Iftikhar Haissan, Zahid Nida, Zubair Adan, Wasif Mohammad, Baig Nabeel N, Abid Khadijah, Awan Muhammad Ozair, Awan Muhammad Sohail
Department of Otolaryngology Queen Elizabeth Hospital Birmingham UK.
Department of Surgery Aga Khan University Hospital Karachi Pakistan.
World J Otorhinolaryngol Head Neck Surg. 2023 Jun 12;10(1):24-28. doi: 10.1002/wjo2.102. eCollection 2024 Mar.
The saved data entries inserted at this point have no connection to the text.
-- ==== Sys2Proof/Machine/TileExec.lean ====
section
/-! DEFINITION. What one tile instruction does (R128 to R139): the array steps of TILE, the drains of OUT, the parts
of a split reduction, the copies of MOVE, with the checks of the Bollards, poison (R100), void rows (R128) and the
span signature (R183). -/

namespace Sys2Proof.Machine

/-- A run of an instruction: the state and program after it, the event of R388 that ends the program (0 none), and
whether it waits. -/
structure Ran where
  s : State
  p : Prog
  stop : Nat := 0
  wait : Bool := false

/-- The fields of TILE (R129). -/
structure TileOp where
  act : Nat
  wt : Nat
  fan : Nat
  accRow : Nat
  clear : Bool
  ad : Nat
  steps : Nat
  kpr : Nat
  t0 : Nat
  aR : Nat
  aK : Nat
  aG : Nat
  wR : Nat
  wK : Nat
  sK : Nat
  sR : Nat
deriving DecidableEq, Repr

/-- The activation fan b (R79). -/
def TileOp.b (t : TileOp) : Nat := 2 ^ t.fan

/-- Accumulator row of step i (R130). -/
def TileOp.row (t : TileOp) (i : Nat) : Nat := t.accRow + i / t.kpr

/-- Weight sub-tile of step i (R130). -/
def TileOp.subtile (t : TileOp) (i : Nat) : Nat := t.t0 + i / t.kpr * t.wR + i % t.kpr * t.wK

/-- Byte address of the activation line of group g at step i, from the base that the register holds (R130). -/
def TileOp.line (t : TileOp) (base i g : Nat) : Nat :=
  64 * (base / 64 + i / t.kpr * t.aR + i % t.kpr * t.aK + g * t.aG)

/-- Byte address of the scale line of step i (R130). -/
def TileOp.scaleLine (t : TileOp) (base i : Nat) : Nat := 64 * (base / 64 + i / t.kpr * t.sR + i % t.kpr * t.sK)

/-- Sub-tiles per row (R131). -/
def TileOp.subsPerRow (t : TileOp) (m : Mode) : Nat := if m.half then 2 * t.b else t.b

/-- The bank that logical output j of a group reads of sub-tile v of its row (R131). -/
def TileOp.bank (t : TileOp) (m : Mode) (v j : Nat) : Nat :=
  if m == .int8x4 then v * (64 / t.b) + j / 2
  else if m.half then v * (64 / t.b) + j
  else v * (128 / t.b) + j

/-- The Piazza lines that step i reads: one for each group, and the scale line of MX (R80, R130). -/
def TileOp.reads (t : TileOp) (m : Mode) (ads : Nat → Nat) (i : Nat) : List Nat :=
  ((List.range t.b).map fun g => t.line (ads t.ad) i g) ++ (if m.isMx then [t.scaleLine (ads (t.ad + 1)) i] else [])

/-- The value of an address register (R128). -/
def Prog.address (p : Prog) (k : Nat) : Nat := (p.ads.getD k 0).toNat

/-- The zero of an entry of the kind that a mode adds into (R83). -/
def Mode.zero (m : Mode) : AccEntry := if m.isInt then AccEntry.ofInt 0 else AccEntry.ofFloat 0

/-- What column j adds at a step, and whether an operand was poisoned (R100, R130, R131). `vecs` are the activation lines by
group and `sc` the scale line; scales and side words are operands of the MX modes alone. -/
def Arcade.column (c : Arcade) (t : TileOp) (m : Mode) (row v : Nat) (vecs : List (Bytes × Bool)) (sc : Bytes × Bool)
    (j : Nat) : Sum × Bool :=
  let size := m.columns / t.b
  let g := j / size
  let ((data, poison), (side, sidePoison)) := c.bankWord row (t.bank m v (j % size))
  let wt := if m == .int8x4 then (data.drop (32 * (j % size % 2))).take 32 else data
  let act := vecs.getD g ([], false)
  let xa := (List.range m.blocks).map fun h => (sc.1.getD (m.blocks * g + h) 0).toNat
  let xw := (List.range m.blocks).map fun h => (side.getD h 0).toNat
  (columnSum m t.act t.wt act.1 wt xa xw, act.2 || poison || (m.isMx && (sidePoison || sc.2)))
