-- ==== Sys2Proof/Machine/TileRows.lean ====
section
/-! DEFINITION. The rows of the tile programs (R128 to R137), of the parts and timeouts of a program (R134, R139), of
queued and suspended programs (R82), and the abort that follows a SESSION_FAULT (R370). A row acts where the sequencer
of the Arcade stands at its instruction. -/

namespace Sys2Proof.Machine

/-- An instruction that issues only after the program's earlier writes are complete (R138). -/
def TileInstr.ordered : TileInstr → Bool
  | .tile .. | .send .. | .move .. | .signal .. | .bound | .tend => true
  | _ => false

/-- A part that a program sent is still on its way (R134, R138). An OUT and a MOVE have written when their row ends. -/
def State.sending (s : State) (a : Nat) (p : Prog) : Bool :=
  s.arc.any fun e => e.2.inFlight.any fun x => x.source == some (a, p.role) && x.gen == p.gen

/-- The sequencer of an Arcade stands at an instruction that a test admits, its span may issue, and the writes that it
follows are complete (R128, R138, R181). -/
def State.tileReady (s : State) (a : Nat) (f : TileInstr → Bool) : Bool :=
  match (s.arcade a).running with
  | none => false
  | some p =>
    match p.instr with
    | none => false
    | some x => f x.1 && !(p.atBoundary && s.spanHeld a p) && !(x.1.ordered && s.sending a p)

/-- Enter the span at which a program stands, where it has not been issued (R181). -/
def State.enterSpan (s : State) (a : Nat) (p : Prog) : State × Prog :=
  if p.atBoundary then s.issueSpan a p else (s, p)

/-- Run the instruction at which the sequencer stands, with the errors that the codes found as it ran. A parameter
store in error beyond correction resets the block (R369). -/
def State.tileRow (s : State) (a : Nat) (u : List Upset) : State :=
  match (s.arcade a).running with
  | none => s
  | some p =>
    match p.instr with
    | none => s
    | some (i, n) =>
      if paramsLost u then s.blockReset 1 a 0x0601 (some { event := 0x0601, unitKind := 1, unit := a })
      else
        let (s, p) := s.enterSpan a p
        (State.afterInstr a ((s.applyUpsets a p.session u).runInstr a p i n u)).laneChecks u

def execNop (a : Arc) (s : State) : Host.Outcome State Fault Refusal :=
  act (s.tileReady a.val fun i => i == .nop) (fun s => s.tileRow a.val []) s

def TileInstr.isTile : TileInstr → Bool
  | .tile .. => true
  | _ => false

def TileInstr.isOut : TileInstr → Bool
  | .out .. => true
  | _ => false

def TileInstr.isSeta : TileInstr → Bool
  | .seta .. => true
  | _ => false

def TileInstr.isLoop : TileInstr → Bool
  | .loop _ => true
  | _ => false

def TileInstr.isSend : TileInstr → Bool
  | .send .. => true
  | _ => false

def TileInstr.isComb : TileInstr → Bool
  | .comb _ => true
  | _ => false

def TileInstr.isSignal : TileInstr → Bool
  | .signal .. => true
  | _ => false

def TileInstr.isWait : TileInstr → Bool
  | .wait .. => true
  | _ => false

def TileInstr.isMove : TileInstr → Bool
  | .move .. => true
  | _ => false

/-- TILE (R129 to R131). -/
def execTile (a : Arc) (u : List Upset) (s : State) : Host.Outcome State Fault Refusal :=
  act (s.tileReady a.val TileInstr.isTile) (fun s => s.tileRow a.val u) s

/-- OUT (R132). -/
def execOut (a : Arc) (u : List Upset) (s : State) : Host.Outcome State Fault Refusal :=
  act (s.tileReady a.val TileInstr.isOut) (fun s => s.tileRow a.val u) s

/-- SETA (R133). -/
def execSeta (a : Arc) (s : State) : Host.Outcome State Fault Refusal :=
  act (s.tileReady a.val TileInstr.isSeta) (fun s => s.tileRow a.val []) s

/-- LOOP (R133). -/
def execLoop (a : Arc) (s : State) : Host.Outcome State Fault Refusal :=
  act (s.tileReady a.val TileInstr.isLoop) (fun s => s.tileRow a.val []) s

/-- ENDL (R133). -/
def execEndl (a : Arc) (s : State) : Host.Outcome State Fault Refusal :=
  act (s.tileReady a.val fun i => i == .endl) (fun s => s.tileRow a.val []) s

/-- SEND (R134). -/
def execSend (a : Arc) (u : List Upset) (s : State) : Host.Outcome State Fault Refusal :=
  act (s.tileReady a.val TileInstr.isSend) (fun s => s.tileRow a.val u) s

/-- COMB (R134): with parts still to arrive, the program waits at it. -/
def execComb (a : Arc) (u : List Upset) (s : State) : Host.Outcome State Fault Refusal :=
  act (s.tileReady a.val TileInstr.isComb) (fun s => s.tileRow a.val u) s

/-- SIGNAL (R135). -/
def execSignal (a : Arc) (s : State) : Host.Outcome State Fault Refusal :=
  act (s.tileReady a.val TileInstr.isSignal) (fun s => s.tileRow a.val []) s

/-- WAIT (R135): below its value, the program waits at it. -/
def execWait (a : Arc) (s : State) : Host.Outcome State Fault Refusal :=
  act (s.tileReady a.val TileInstr.isWait) (fun s => s.tileRow a.val []) s

/-- MOVE (R136). -/
def execMove (a : Arc) (u : List Upset) (s : State) : Host.Outcome State Fault Refusal :=
  act (s.tileReady a.val TileInstr.isMove) (fun s => s.tileRow a.val u) s

/-- BOUND ends a span (R137). A program that was told to end ends here (R203, R262). -/
def State.boundRow (s : State) (a : Nat) : State :=
  match (s.arcade a).running with
  | none => s
  | some p =>
    let (s, p) := s.enterSpan a p
    let (s, p) := s.endSpan a { p with pc := p.pc + 1 }
    let s := State.compareSpan (s.onArc a fun c => { c with running := some p }) a p.inst
    if p.ending then (s.leaveArcade a).programGone p else s

def execBound (a : Arc) (s : State) : Host.Outcome State Fault Refusal :=
  act (s.tileReady a.val fun i => i == .bound) (fun s => s.boundRow a.val) s

/-- A job's programs pause at their next END while a record that the ring has no room for waits (R170). -/
def State.endPaused (s : State) (a : Nat) : Bool :=
  match (s.arcade a).running with
  | some p =>
    (match p.role with
    | .job j => !(s.job j).ready.isEmpty && (s.job j).ringFull
    | _ => false)
  | none => false

/-- END ends the span and the program (R137, R156, R193). -/
def State.endRow (s : State) (a : Nat) : State :=
  match (s.arcade a).running with
  | none => s
  | some p =>
    let (s, p) := s.enterSpan a p
    let (s, p) := s.endSpan a p
    let s := (s.leaveArcade a).compareSpan a p.inst
    match p.role with
    | .slot cs seq => s.slotRunEnded a cs seq p
    | .shadow cs seq => s.shadowEnded a cs seq p
    | .job j => if p.ending then s.programGone p else s.jobRunEnded a j p
    | .check => s

def execTend (a : Arc) (u : List Upset) (s : State) : Host.Outcome State Fault Refusal :=
  act ((s.tileReady a.val fun i => i == .tend) && !s.endPaused a.val) (fun s => (s.piazzaReads u).endRow a.val) s

/-- A part reaches the Arcade that combines it: its rows are written, and its arrival marked (R134). -/
def State.arrive (s : State) (a : Nat) (x : InPart) : State :=
  s.onArc a fun c =>
    let c := (List.range x.rows.length).foldl (fun (c : Arcade) i =>
      (c.setAccRow (x.row + i) (x.rows.getD i [])).setAccPoison (x.row + i) (x.poison.getD i [])) c
    { c with
      inFlight := c.inFlight.erase x
      parts := Tab.set false c.parts (partKey x.gen x.rdesc x.part) true
      partDigest := Tab.set 0 c.partDigest (partKey x.gen x.rdesc x.part) x.digest }

def execPartArrival (a : Arc) (rdesc : Fin 256) (part : Fin 16) (s : State) : Host.Outcome State Fault Refusal :=
  match (s.arcade a.val).inFlight.find? fun x => x.rdesc == rdesc.val && x.part == part.val with
  | some x => act true (fun s => s.arrive a.val x) s
  | none => act false id s

/-- ACLK that have passed on an Arcade since a device time, at its present frequency, reach a limit (R134, R135; log entry
92). -/
def State.aclkPassed (s : State) (a since limit : Nat) : Bool := decide (limit * 1000 ≤ (s.now - since) * s.aclkMhz a)

/-- The program on an Arcade waits at a WAIT that is not satisfied, or at a COMB whose parts have not all arrived, and has
done so for the WAIT's timeout, or for 2²⁶ ACLK (R134, R135). -/
def State.stuckAt (s : State) (a : Nat) (comb : Bool) : Option Prog :=
  let c := s.arcade a
  match c.running with
  | none => none
  | some p =>
    match p.waiting with
    | some (.counter k v n t) =>
      if !comb && Tab.get 0 c.sy (syKey p.gen k) < v && s.aclkPassed a t (1024 * n) then some p else none
    | some (.parts r t) =>
      (match p.plan.reductions[r]? with
      | some d => if comb && !c.allArrived p.gen r d.parts && s.aclkPassed a t (2 ^ 26) then some p else none
      | none => none)
    | none => none

/-- A WAIT reached its timeout (R135, R139). -/
def execWaitTimeout (a : Arc) (s : State) : Host.Outcome State Fault Refusal :=
  match s.stuckAt a.val false with
  | some p => act true (fun s => s.programFault a.val p 0x0203) s
  | none => act false id s

/-- A COMB reached its timeout of 2²⁶ ACLK (R134, R139). -/
def execCombTimeout (a : Arc) (s : State) : Host.Outcome State Fault Refusal :=
  match s.stuckAt a.val true with
  | some p => act true (fun s => s.programFault a.val p 0x0203) s
  | none => act false id s

/-- Every RELEASE of the session's slots has fired. -/
def State.allReleased (s : State) (sc : Nat) : Bool :=
  s.streams.all fun e => !(e.2.session == sc) || e.2.slots.all fun x => x.released.isSome

/-- SESSION_FAULT_ABORT (R370): when every RELEASE of the session's slots has fired, or 100 µs after the fault, the
block acts as ABORT of SESSION scope, and the session's jobs end with ST_FAULT. -/
def execSessionFaultAbort (sc : Sc) (s : State) : Host.Outcome State Fault Refusal :=
  let due := match (s.session sc.val).faultAt with
    | some t => s.allReleased sc.val || decide (t + 100000 ≤ s.now)
    | none => false
  act due (fun s => s.abortSession sc.val stFault) s

/-- QUEUED_SLOT_START (R82): the oldest queued start runs when the control program before it has ended. -/
def execQueuedSlotStart (a : Arc) (s : State) : Host.Outcome State Fault Refusal :=
  let c := s.arcade a.val
  act (c.running.isNone && !c.queue.isEmpty) (fun s => s.onArc a.val fun c =>
    match c.queue with
    | x :: r => { c with running := some x.prog, queue := r }
    | [] => c) s

/-- BULK_RESUME (R82): the bulk program at the front goes on when no control program runs or waits. -/
def execBulkResume (a : Arc) (s : State) : Host.Outcome State Fault Refusal :=
  let c := s.arcade a.val
  act (c.running.isNone && c.queue.isEmpty && !c.bulk.isEmpty) (fun s => s.onArc a.val fun c =>
    match c.bulk with
    | x :: r => { c with running := some x, bulk := r }
    | [] => c) s

end Sys2Proof.Machine
end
Tonsillectomy is one of the most common procedures performed in otolaryngology. There are various methods to perform tonsillectomies (cold and hot). Thermal damage and inflammation of the surrounding tissue using monopolar cautery is said to point to increased pain whereas immediate cooling of the burnt area is thought to reduce pain owing to heat dissipation. Our objective was to determine the difference in mean post-tonsillectomy pain scores among patients irrigated with cold water (4°C) and in patients not irrigated with cold water.
A quasi-experimental trial was conducted from January 2016 to December 2017 at a tertiary care hospital. All tonsillectomies were carried out with monopolar cautery at a power of 20 W. Patients either received cold water irrigation post tonsillectomy of the tonsillar bed (intervention arm) or no irrigation (control arm). The pain score was measured on Days 0, 1, 3, 5, and 7. Pain scores were charted on a visual analog scale on the respective days.
Seventy-eight patients were included in the study. The mean age of our patients was 10.26 (4.24) years old in the intervention arm, and 11.95 (4.19) years old in the control arm. It was observed that the pain was significantly lower in patients with cold water irrigation of the tonsillar fossa on Days 1, 3, 5, and 7 ( = 0.001). There were no readmissions postprocedure and none of our patients developed any complications postsurgery.
In this trial, we report a reduced pain score at all days of observation in the intervention group. Irrigation of the tonsillar fossa is a safe, cost-effective, and less technically demanding technique that could be employed to reduce postoperative pain. Further studies with randomization, blinding and a larger sample size could further improve on our results.
扁桃体切除术是耳鼻喉科最常见的手术之一。扁桃体切除术有多种方法(冷切除和热切除)。据说使用单极电灼造成的热损伤和周围组织炎症会导致疼痛加剧,而对烧伤区域立即进行冷却则被认为由于散热可减轻疼痛。我们的目的是确定用冷水(4°C)冲洗的患者与未用冷水冲洗的患者扁桃体切除术后平均疼痛评分的差异。
2016年1月至2017年12月在一家三级医疗医院进行了一项准实验性试验。所有扁桃体切除术均使用功率为20W的单极电灼进行。患者在扁桃体切除术后,扁桃体床要么接受冷水冲洗(干预组),要么不冲洗(对照组)。在第0、1、3、5和7天测量疼痛评分。在相应日期用视觉模拟量表记录疼痛评分。
78名患者纳入研究。干预组患者的平均年龄为10.26(4.24)岁,对照组为11.95(4.19)岁。观察发现,在第1、3、5和7天,扁桃体窝用冷水冲洗的患者疼痛明显较轻(=0.001)。术后无再次入院情况,我们的患者术后均未出现任何并发症。
在本试验中,我们报告干预组在所有观察日疼痛评分均降低。扁桃体窝冲洗是一种安全、经济有效且技术要求较低的技术,可用于减轻术后疼痛。采用随机化、盲法和更大样本量的进一步研究可能会进一步改善我们的结果。